Вот вечер. Еду в электричке, пью водку и гляжу в окно. Встречным потоком проплывает цветной перфорированный кодак воспоминаний. Монтаж. Ссу в тамбуре, на сцепку. Плевать. И плюнул. Затем еще раз плюнул на свое отражение – «Не прислоняться». Чем мне это грозит? – я и есть это «Не прислоняться». По сути, единственный путь спасения – стать той невидимой гранью, «прислонения», между отражающимся и отражением, главное – отличать одно от другого. Оттого и плюнул.
Я обнаружил себя на даче и первым делом направился к колодцу, очень хотелось пить. Фонарь, качнувшись, наполнил ведро скрипучим оцинкованным светом и, брякнув грузиком, опустился в воду. Он уже был там, мой Нарцисс, купавшийся в лучах своего железного нимба. Я не решался его тревожить, но это было неизбежно. Говорят, что греки нанимали на похороны профессиональных плакальщиц, чтобы представить перед сознанием человека содержание его несчастья. Пустота была моим содержимым, и, засунув два пальца в рот, я выплеснул ее наружу. Тягучая слюна тщеты заставила мое отражение исказиться. Своим пустым нутром я был точно помножен на гулкую пустоту колодца. Я слышал себя, я слышал, как я выл и выл не переставая. Вода резонировала, как мембрана, и мне казалось, что я все еще вижу разводы на ее поверхности. Я выл, и порожняя душа колодца вторила мне своим утробным гулом.
Спустя несколько дней она вернулась. Зимнее утро сверкало волчьим оскалом, и мне не хотелось открывать глаза. По обыкновению, слишком навязчивое солнце, будто примерзнув своим хищным хвостом к оконной проруби, не сулило этому дню никакого улова. Стерильная белизна за окном и госпитальный дух отштукатуренной жизни могли разродиться лишь похмельной блевотой. Скользнувшая по лицу тень усугубила внутреннюю тревогу. Я почувствовал, что она здесь. Сжавшись в комок, я пытался укрыться от ее взгляда, но чем глубже я уходил в себя, тем яснее мне представлялась картина собственного ничтожества – «бедненький, бедненький мой звереныш, свернулся калачиком, слабый, затравленный, обиженный, непонятый» – ведь это я бродил там за окнами, я скребся за дверью, как кошка, умоляя: «Не говори, не говори ни слова, уходи, я не хочу тебя, тише, тише, тише…». Она и вправду ничего не говорила и через какое-то время затихла. Собравшись с силами, я встал и, сперва крадучись, боязливо, а затем, точно опомнившись, – на случай, если она смотрит на меня в окно – вольной походкой проследовал к умывальнику. Если она еще здесь, подумал я, мне нужно выглядеть свежо и опрятно, привести себя в состояние, так сказать, бодрого равнодушия. Так, беспрестанно косясь на окна, я старался держаться подчеркнуто непринужденно, производя все те привычные для нашего уха звуки домашнего обихода, – ну, разве что не пукнул – которыми нас будят по утрам родные; свистел и, пожалуй, что-то напевал. Когда же мне понадобилась вода, я откровенно сдрейфил. Ходил из угла в угол в нерешительности, вероятно, около часа, но, сообразив, что на улице морозно, и ее скорее всего давно там нет (если вообще была), взял ведро и стремительно, чтоб не передумать, вышел.

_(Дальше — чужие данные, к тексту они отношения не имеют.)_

/-- How a walk ends otherwise. Skipped address bits that are not zero, and an entry that is not present, are a page
fault of PR = 0; an entry that is no legal one is a page fault of PR = 1 with the RZ of the entry and PE as the
permissions counted so far refuse the kind (an entry with a reserved bit does not count). A page fault is a target
abort with IO_PAGE_FAULT under SA and SE (spec/42_page_tables.md R283 to R288, R292, spec/60_exceptions.md R443 to R445;
D39, log entry 14), and for a translation request an answer with R = 0 and W = 0 and no event
(spec/40_transactions.md R207). What an entry that is not present gives is cached only with NpCache = 1 (spec/10_state.md
R53; U35, log entry 36). A read that fails is a target abort with PAGE_TAB_HARDWARE_ERROR, for a translation request
too (spec/42_page_tables.md R289, spec/60_exceptions.md R440). At the start of a walk any cached translation of the
domain and the address may answer for the whole walk, without a read: a page under the permissions it carries, those of the device table
entry that filled it or of the one in use (R291, R205; U25, log entry 21), and a cached fault as a fault (R291; U35,
log entry 36). -/
def Obligations.WalkEndsOtherwise : Prop :=
  ∀ (s : State) (k : Nat) (t : InFlight) (d : Dte) (w : Walk) (c : TxChoice) (a : Addr),
    s.inFlight[k]? = some t → t.phase = .walking d w → (w.fresh = true → s.tablesDisagree d.domain = false) →
    rangeOf t.tx.addr ≠ .interruptEoi → a = w.table + BitVec.ofNat 64 (8 * levelIndex w.level w.dva) →
    ((w.fresh = true → (∀ e, ¬s.usesTlb c.useTlb d.domain w.dva e) ∧ ∀ e, ¬s.usesPdc c.usePdc d.domain w.dva e) →
      (skippedBits w.dva w.upper w.level = true →
        ∃ u, s.act (.advance k c) = .next u ∧ u.tlb = s.tlb ∧
          (t.tx.kind ≠ .transReq → ∃ rz pe rw, s.aborts u t .targetAbort (s.faultEvents t d rz pe rw false)) ∧
          (t.tx.kind = .transReq → s.answersAbsent u t [])) ∧
      (skippedBits w.dva w.upper w.level = false → a.toNat < 2 ^ s.paSize →
        (∀ f, s.readAnswer a.toNat 8 = some f →
          ∃ (u : State) (rw : Bool) (m : DomainId), s.act (.advance k c) = .next u ∧ s.leaves u t ∧
            (t.tx.kind.rwIs rw) ∧ (d.v = true → m = d.domain) ∧
            u.outputs = s.outputs ++ [.ownRead a 8 ⟨!d.sd, s.isoc, some s.passPW, some s.resPassPW⟩,
              .aborted t.tx .targetAbort] ∧
            u.pendingEvents = s.pendingEvents ++ [⟨.pageTabHardwareError t.tx.dev f.code
              (decide (t.tx.kind = .transReq)) rw false m a, none, s.detected⟩]) ∧
        (∀ (e : BitVec 64) (pr rz : Bool), s.readAnswer a.toNat 8 = none →
          e = wordOf 64 ((if d.sd then s.dram else s.mem).readBytes a.toNat 8) →
          (∀ l6, enterPte e w.level l6 = .fault pr rz) →
          ∃ u : State, s.act (.advance k c) = .next u ∧
            (∃ ir iw, ir = (w.ir && (!pr || rz || e.getLsbD 61)) ∧ iw = (w.iw && (!pr || rz || e.getLsbD 62)) ∧
              u.tlb = (if t.stale = false ∧ (pr = true ∨ s.npCache = true) then
                keptPieces t d w c (9 * w.level + 3) (.fault pr rz ir iw) else []) ++ s.tlb) ∧
            (t.tx.kind ≠ .transReq → ∃ rz' pe rw, s.leaves u t ∧
              (pr = true → rz' = rz ∧ t.tx.kind.rwIs rw ∧
                pe = !(t.tx.kind.permitted (w.cumIr && (rz || e.getLsbD 61)) (w.cumIw && (rz || e.getLsbD 62)))) ∧
              u.outputs = s.outputs ++ [.ownRead a 8 ⟨!d.sd, s.isoc, some s.passPW, some s.resPassPW⟩,
                .aborted t.tx .targetAbort] ∧
              u.pendingEvents = s.pendingEvents ++ s.faultEvents t d rz' pe rw pr) ∧
            (t.tx.kind = .transReq →
              s.answersAbsent u t [.ownRead a 8 ⟨!d.sd, s.isoc, some s.passPW, some s.resPassPW⟩])))) ∧
    (∀ (x : TlbEntry) (dir diw : Bool), w.fresh = true → s.usesTlb c.useTlb d.domain w.dva x →
      dir = (if c.fillerPerms then x.dteIr else w.dteIr) → diw = (if c.fillerPerms then x.dteIw else w.dteIw) →
      (∀ base bits ir iw fc mark, x.result = .page base bits ir iw fc mark → bits ≤ 52 →
        base.toNat % 2 ^ bits = 0 → base.toNat + 2 ^ bits ≤ 2 ^ s.paSize →
        ∃ (u : State) (spa : Addr), s.act (.advance k c) = .next u ∧
          spa.toNat = base.toNat + w.dva.toNat % 2 ^ bits ∧
          (t.tx.kind = .transReq → ∃ rest, rest.length = t.tx.npages - 1 ∧
            s.answers u t (⟨alignDown spa 12, ir && dir, iw && diw, fc, mark, bits⟩ :: rest)) ∧
          (t.tx.kind ≠ .transReq → t.tx.kind.permitted (ir && dir) (iw && diw) = true →
            s.forwards u t { t.tx with addr := spa, coherent := fc || t.tx.coherent } (some ⟨d.domain, x.base, x.bits⟩)) ∧
          (t.tx.kind ≠ .transReq → t.tx.kind.permitted (ir && dir) (iw && diw) = false →
            ∃ rw, t.tx.kind.rwIs rw ∧ s.aborts u t .targetAbort (s.faultEvents t d false true rw true))) ∧
      (∀ pr rz ir iw, x.result = .fault pr rz ir iw →
        ∃ u, s.act (.advance k c) = .next u ∧ (t.tx.kind = .transReq → s.answersAbsent u t []) ∧
          (t.tx.kind ≠ .transReq → ∃ rz' pe rw,
            (pr = true → rz' = rz ∧ t.tx.kind.rwIs rw ∧ pe = !(t.tx.kind.permitted (ir && dir) (iw && diw))) ∧
            s.aborts u t .targetAbort (s.faultEvents t d rz' pe rw pr))))

/-- An accepted transaction can always go on, and when it does it is finished or gets strictly further: the
IOMMU never holds one back (spec/40_transactions.md R174). The one stop is a walk that would begin under a domain
whose devices have different tables in memory, which the specification calls undefined (spec/41_device_table.md
R233, U26, log entry 21). Going on writes no memory and no register and touches no command: it changes the
caches, its transaction, the events waiting and what has been sent (spec/20_memory.md R104,
spec/60_exceptions.md R453). -/
def Obligations.TransactionsGoOnAndWriteNothing : Prop :=
  ∀ (s : State) (k : Nat) (c : TxChoice) (t : InFlight), s.inFlight[k]? = some t →
    ((∃ d w, t.phase = .walking d w ∧ w.fresh = true ∧ s.tablesDisagree d.domain = true) →
      s.act (.advance k c) = .refused .domainTablesDiffer) ∧
    (¬(∃ d w, t.phase = .walking d w ∧ w.fresh = true ∧ s.tablesDisagree d.domain = true) →
      ∃ u, s.act (.advance k c) = .next u ∧
        (∀ x ∈ u.inFlight, x.id = t.id → t.phase.further x.phase) ∧
        u.inFlight.filter (fun x => decide (x.id ≠ t.id)) = s.inFlight.filter (fun x => decide (x.id ≠ t.id)) ∧
        u = { s with
          dteCache := u.dteCache, tlb := u.tlb, pdc := u.pdc, irtCache := u.irtCache, inFlight := u.inFlight,
          upReads := u.upReads, upWrites := u.upWrites, pendingEvents := u.pendingEvents, outputs := u.outputs })

/-- A posted write of a device that reaches the host bridge stores its bytes, as many as its byte count says, at
the address it was forwarded to, and nothing else. When the host bridge answers a read, a non-posted write or an
atomic operation, the answer goes to the originator unaltered unless it must be obscured, and the transaction is no
longer under way (spec/40_transactions.md R176, spec/44_commands.md R363); a non-posted write that succeeds stores its
bytes likewise and an atomic operation what the host bridge says it stored, a read and a refused transaction nothing
(log entry 25: the specification leaves the effect on memory to the platform; D32). -/
def Obligations.ForwardedWriteLands : Prop :=
  (∀ (s : State) (k : Nat) (f : Forwarded) (data : List Byte), s.upWrites[k]? = some f → f.sent.kind = .writePosted →
    data = f.sent.data.take f.sent.len → s.memoryCanonical → rangeOf f.sent.addr = .ordinary →
    s.isMemory f.sent.addr.toNat data.length = true →
    ∃ t, s.act (.hostTakesWrite k) = .next t ∧ t.holdsBytes f.sent.addr.toNat data ∧
      s.sameMemoryOutside t f.sent.addr.toNat data.length ∧
      t = { s with mem := t.mem, dram := t.dram, upWrites := s.upWrites.eraseIdx k }) ∧
  (∀ (s : State) (k : Nat) (f : Forwarded) (a : HostAnswer), s.upReads[k]? = some f → f.obscure = false →
    (f.sent.kind = .read ∨ f.sent.kind = .zeroByteRead ∨ a.status ≠ .ok →
      s.act (.hostAnswers k a) = .next { s with
        upReads := s.upReads.eraseIdx k, outputs := s.outputs ++ [.completed f.orig a] }) ∧
    (∀ data : List Byte, a.status = .ok → s.memoryCanonical → rangeOf f.sent.addr = .ordinary →
      f.sent.kind = .writeNonPosted ∧ data = f.sent.data.take f.sent.len ∨
        f.sent.kind = .atomic ∧ data = a.stored.take f.sent.len →
      s.isMemory f.sent.addr.toNat data.length = true →
      ∃ t, s.act (.hostAnswers k a) = .next t ∧ t.holdsBytes f.sent.addr.toNat data ∧
        s.sameMemoryOutside t f.sent.addr.toNat data.length ∧
        t = { s with
          mem := t.mem, dram := t.dram, upReads := s.upReads.eraseIdx k,
          outputs := s.outputs ++ [.completed f.orig a] }))

/-- The caches grow only by the table reads of a transaction: every action but the advance of a transaction adds
nothing to any of them (spec/20_memory.md R105, R124). R124 would allow speculative fills: that there are none is
the choice D34 of the model (log entries 34 and 36). -/
def Obligations.CachesGrowOnlyByTransactions : Prop :=
  ∀ (s t : State) (a : Action), (∀ k c, a ≠ .advance k c) → s.act a = .next t → s.cachesWithin t

/-! ### The whole machine -/

/-- The IOMMU by itself, in whatever order it does things, writes system memory only as the log entry at the
event log's tail and as the store of a COMPLETION_WAIT that is fetched or next to be fetched; no invalidation, no
translation and no error changes a byte (spec/20_memory.md R104). What it does where nothing is on the agenda is
the model's schedule (log entry 7); an address wider than PAsize is U31's (log entry 20). -/
def Obligations.IommuWritesOnlyLogAndSemaphore : Prop :=
  ∀ (s t : State) (b : Nat),
    (s.agenda = [] ∧ s.upWrites = []) ∨ (∃ a rest, s.agenda = a :: rest ∧ a.own = true) → step s = .next t →
    t.mem.read b ≠ s.mem.read b ∨ t.dram.read b ≠ s.dram.read b →
    (∃ x, s.tick.tableTarget s.evtTailAddr.toNat = .ok x ∧ x ≤ b ∧ b < x + 16) ∨
      ∃ i a x, s.tick.mayRun i ∧ storesAt a i ∧ s.tick.tableTarget a.toNat = .ok x ∧ x ≤ b ∧ b < x + 8

/-- A run that has ended stays so: with nothing on the agenda the next step changes the run bits at most, which fall
where fetching or logging is off. A halted
ring that still holds commands is stuck and no end: whatever is done but a write of a processor or a reset, it
stays as it is (spec/70_reset_and_hazards.md R504, which the specification derives; the schedule is log
entry 7; that forwarded transactions are no longer the engine's is log entry 41). -/
def Obligations.QuiescentStaysQuiescent : Prop :=
  (∀ s : State, s.agenda = [] → s.ended → s.upWrites = [] → s.intDue = 0 →
    ∃ t, step s = .next t ∧ t.ended ∧
      (∀ n : Nat, t.status.getLsbD n = (s.status.getLsbD n && !(decide (n = 4) && !s.fetching) &&
        !(decide (n = 3) && !s.logging))) ∧
      t = { s with status := t.status, draws := s.draws + 1 }) ∧
  (∀ s t : State, s.stuck → (∀ a data cached, s.agenda.head? ≠ some (.cpuWrite a data cached)) →
    s.agenda.head? ≠ some .reset → step s = .next t →
    t.stuck ∧ t.cmdHead = s.cmdHead ∧ t.cmdTail = s.cmdTail ∧ ¬t.ended) ∧
  (∀ s : State, s.canFetch = true → ¬s.commandsQuiescent)

/-- Every step keeps both memories in canonical form (the form is the model's own, log entry 3). -/
def Obligations.StepKeepsMemoryCanonical : Prop :=
  ∀ s t : State, s.memoryCanonical → step s = .next t → t.memoryCanonical

/-- Every step keeps the reserved bits of the control registers at 0 (R29), the ring lengths unreserved and the
four pointers inside their rings. The pointers' own movement keeps them inside (R335, R430), and a base write resets
them (R31, R32). Against software's writes of a reserved length or of a pointer outside its ring, which the
specification leaves undefined (U12, U14, U16, U18, U20), this holds by the model's choice alone: it refuses them
by name (DESIGN CHOICE, log entry 15). -/
def Obligations.StepKeepsRegistersFormed : Prop :=
  ∀ s t : State, s.reservedClear → s.ringsFormed → step s = .next t → t.reservedClear ∧ t.ringsFormed

/-- Every step keeps CmdBufRun at 1 while commands may be fetched, and EventLogRun at 1 while events are logged
(spec/44_commands.md R333, spec/60_exceptions.md R428). -/
def Obligations.StepKeepsRunBitsShown : Prop :=
  ∀ s t : State, s.runBitsShown → step s = .next t → t.runBitsShown

/-- With NpCache = 0 no step puts a not-present entry into the translation cache (spec/20_memory.md R111,
spec/10_state.md R53), nor a device table entry with V = 0 and IV = 0 into the device table cache
(spec/70_reset_and_hazards.md R497 (e)). The rules speak of whole entries; that the device table cache holds halves, and
that with NpCache = 0 each has its own V or IV = 1 or the other half known valid when it was cached, so that a half
neither read nor cached counts as not valid, is the model's choice (DESIGN CHOICE, log entry 36). And every step keeps
the first-fault state with cached entries (spec/10_state.md R55); that any cached half counts as the entry is the model's
choice too (DESIGN CHOICE, log entry 39). -/
def Obligations.StepKeepsOnlyPresentCached : Prop :=
  (∀ s t : State, s.onlyPresentCached → step s = .next t → t.onlyPresentCached) ∧
  (∀ s t : State, s.faultsWithCache → step s = .next t → t.faultsWithCache)

/-- The state right after reset meets all the invariants. Those of the caches are worded for cached halves, which is the
model's choice (DESIGN CHOICE, log entries 36 and 39), and hold because the caches are empty (D19, log entry 5). -/
def Obligations.ResetMeetsInvariants : Prop :=
  State.reset.memoryCanonical ∧ State.reset.reservedClear ∧ State.reset.ringsFormed ∧ State.reset.runBitsShown ∧
    State.reset.onlyPresentCached ∧ State.reset.faultsWithCache

end
end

Она сидела на приступке крыльца и тряслась от холода. Я невольно вздрогнул, но, мгновенно найдясь, отчеканил: «Пошла вон!», – и поиграл для убедительности желваками. Взгляд ее был полон одновременно мольбы и благородного снисхождения. Она опустила глаза, и я, задев ее ведром, проследовал мимо. Не знаю, чего во мне было больше – презрения, ненависти или обиды, только когда я возвращался обратно, я нарочно задел ее снова, облив ледяной водой. Она подскочила с воплем: «Егор!», но тут же осеклась и шепотом, четко и вкрадчиво так сказала: «Я не хочу детей. Я люблю тебя, слышишь?»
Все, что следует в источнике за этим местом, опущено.